» **Work order**:
Look through the records below for the line holding "record (R312). -/". Write it out exactly, with each following line through the line holding "0x47 and b. -/".

Input data: Begin

-- ==== Sys2Proof/Machine/Ops.lean ====
section
/-! DEFINITION. The operations that every unit shares: outputs, the event log, EMCY messages, dictionary values and
counters, the passing of time, NVMe completions and asynchronous events. -/

namespace Sys2Proof.Machine

/-- Something leaves the device. -/
def emit (o : Output) (d : Device) : Device := { d with out := d.out ++ [o] }

/-! ## Dictionary values -/

/-- Key of a current value: index, subindex and, in a window, the record's number. -/
def odKey (idx sub sel : Nat) : Nat := (idx * 256 + sub) * 2 ^ 20 + sel

/-- Health-summary mapping of a TPDO (R81), in the CiA 301 form index, subindex, bits. -/
def tpdoMapDefault (n : Nat) : List Nat :=
  match n with
  | 0 => [0x20100108, 0x20100208, 0x20100310, 0x20100520]
  | 1 => [0x20100608, 0x20100708, 0x20100820, 0x20100908, 0x20100B08]
  | 2 => [0x20100410, 0x20100A20]
  | _ => []

/-- Default of a stripe class record (R312). -/
def stripeClassDefault (c : Nat) : Nat :=
  if c == 1 then 0x80030010 else if c == 2 then 0x80030008
  else if c == 3 then 0x8003001E else if c == 4 then 0x80030004 else 4

/-- Default of a search partition record (R242): TYPE [25:24], SIZE [23:16], BASE [14:8]. -/
def partitionDefault (n : Nat) : Nat :=
  if n == 0 then 1 * 2 ^ 24 + 1 * 2 ^ 16
  else if n == 1 then 2 * 2 ^ 24 + 16 * 2 ^ 16 + 1 * 2 ^ 8
  else if n == 2 then 3 * 2 ^ 24 + 110 * 2 ^ 16 + 17 * 2 ^ 8
  else 0

/-- Factory gear table (R186): bits [47:0] of bytes 0 to 7 of the SHA-256 digest of the bytes 0x47 and b. -/
def gearFactory (b : Nat) : Nat := leAt (sha256 [0x47, BitVec.ofNat 8 b]) 0 8 % 2 ^ 48

/-- The Default column, with the defaults that depend on the node-ID, the subindex or the record (R15). -/
def odDefault (node idx sub sel : Nat) : Nat :=
  if idx == 0x1014 then 0x80 + node
  else if 0x1800 ≤ idx ∧ idx ≤ 0x1803 ∧ sub == 1 then
    (if idx == 0x1803 then 0x80000480 else 0x180 + (idx - 0x1800) * 0x100) + node
  else if idx == 0x1800 ∧ sub == 5 then 1000
  else if (idx == 0x1801 ∨ idx == 0x1802) ∧ sub == 5 then 5000
  else if 0x1A00 ≤ idx ∧ idx ≤ 0x1A03 then
    let m := tpdoMapDefault (idx - 0x1A00)
    if sub == 0 then m.length else m.getD (sub - 1) 0
  else if idx == 0x1018 ∧ sub == 3 then Config.revisionNumber.toNat
  else if idx == 0x1018 ∧ sub == 4 then Config.serialNumber.toNat
  else if idx == 0x2910 ∧ 1 ≤ sub then stripeClassDefault sub
  else if idx == 0x2B10 ∧ 1 ≤ sub then partitionDefault (sub - 1)
  else if idx == 0x2510 ∧ sub == 2 then 2 ^ 32
  else if idx == 0x2610 ∧ sub == 2 then gearFactory (sel % 256)
  else if (idx == 0x2620 ∨ idx == 0x2630) ∧ sub == 2 then sel
  else match odEntry? idx sub with
    | some e => e.dflt
    | none => 0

Input data: End

» **Task result**:
/-- Default of a stripe class record (R312). -/
def stripeClassDefault (c : Nat) : Nat :=
  if c == 1 then 0x80030010 else if c == 2 then 0x80030008
  else if c == 3 then 0x8003001E else if c == 4 then 0x80030004 else 4

/-- Default of a search partition record (R242): TYPE [25:24], SIZE [23:16], BASE [14:8]. -/
def partitionDefault (n : Nat) : Nat :=
  if n == 0 then 1 * 2 ^ 24 + 1 * 2 ^ 16
  else if n == 1 then 2 * 2 ^ 24 + 16 * 2 ^ 16 + 1 * 2 ^ 8
  else if n == 2 then 3 * 2 ^ 24 + 110 * 2 ^ 16 + 17 * 2 ^ 8
  else 0

/-- Factory gear table (R186): bits [47:0] of bytes 0 to 7 of the SHA-256 digest of the bytes 0x47 and b. -/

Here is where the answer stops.